- Born: 918 Liao dynasty, Chinese
- Died: 983 Liao dynasty, Chinese
- Occupation: Minister of Liao
- Years active: ?–983
- Title: King Feng of Yan (封燕王) King of Qin (秦王)
- Spouse: Lady Xiao
- Children: 9 sons and 3 daughters
- Father: Han Zhigu (韩知古; Han Kuangsi was his third son)

Chinese name
- Traditional Chinese: 韓匡嗣
- Simplified Chinese: 韩匡嗣

Standard Mandarin
- Hanyu Pinyin: Hán Kuāngsì

Korean name
- Hangul: 한광사
- Hanja: 韓匡嗣
- RR: Han Gwangsa
- MR: Han Kwangsa

= Han Kuangsi =

Han Kuangsi (韩匡嗣 (韓匡嗣, Hán Kuāngsì); 918–983) was a physician and minister of the Liao dynasty. He wrote The Epitaph of Han Kuangsi (韩匡嗣墓志), which was discovered in the Bairin Left Banner in 1995.

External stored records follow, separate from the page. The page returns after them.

-- ==== Sys2Proof/Laws/State.lean ====
section
/-! SUPPORT. One lemma per field per named operation, true by definition, so that no proof unfolds a record update. -/

namespace Sys2Proof.Machine

/-! ## send -/

@[simp] theorem send_params (s : State) (f : CanFrame) : (s.send f).params = s.params := rfl
@[simp] theorem send_rx (s : State) (f : CanFrame) : (s.send f).rx = s.rx := rfl
@[simp] theorem send_tx (s : State) (f : CanFrame) : (s.send f).tx = f := rfl
@[simp] theorem send_ident (s : State) (f : CanFrame) : (s.send f).ident = s.ident := rfl
@[simp] theorem send_cfgPending (s : State) (f : CanFrame) : (s.send f).cfgPending = s.cfgPending := rfl
@[simp] theorem send_cfgIndex (s : State) (f : CanFrame) : (s.send f).cfgIndex = s.cfgIndex := rfl
@[simp] theorem send_cfgEmitActive (s : State) (f : CanFrame) : (s.send f).cfgEmitActive = s.cfgEmitActive := rfl
@[simp] theorem send_cfgEmitIndex (s : State) (f : CanFrame) : (s.send f).cfgEmitIndex = s.cfgEmitIndex := rfl
@[simp] theorem send_cfgEmitPos (s : State) (f : CanFrame) : (s.send f).cfgEmitPos = s.cfgEmitPos := rfl
@[simp] theorem send_mode (s : State) (f : CanFrame) : (s.send f).mode = s.mode := rfl
@[simp] theorem send_ivtSelect (s : State) (f : CanFrame) : (s.send f).ivtSelect = s.ivtSelect := rfl
@[simp] theorem send_phase (s : State) (f : CanFrame) : (s.send f).phase = s.phase := rfl
@[simp] theorem send_waiting (s : State) (f : CanFrame) : (s.send f).waiting = s.waiting := rfl
@[simp] theorem send_session (s : State) (f : CanFrame) : (s.send f).session = s.session := rfl
@[simp] theorem send_mem (s : State) (f : CanFrame) : (s.send f).mem = s.mem := rfl
@[simp] theorem send_rxQueue (s : State) (f : CanFrame) : (s.send f).rxQueue = s.rxQueue := rfl
@[simp] theorem send_env (s : State) (f : CanFrame) : (s.send f).env = s.env := rfl
@[simp] theorem send_freeCount (s : State) (f : CanFrame) : (s.send f).freeCount = s.freeCount := rfl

Han Kuangsi served in Changle Palace (长乐宫). Empress Shulü Ping regarded him as her son. However he did not occupy a high position under Emperor Taizong and Emperor Muzong. Han later went to Emperor Taizu's memorial temple where he was examined and secured. Han also befriended Yelü Xian and later helped him to ascend to the throne as Emperor Jingzong. After this, Han was appointed as the Jiedu Envoy of the Shiping Army (始平军节度使). He also served him in Beijing and stayed in Nanjing as a Southwest secret envoy, also handling the Jinchang Army Jiedu Envoy (晋昌军节度使等). Because of this contribution, Han Kuangsi was honoured as King of Fengyan (封燕王) and later King of Qin (秦王).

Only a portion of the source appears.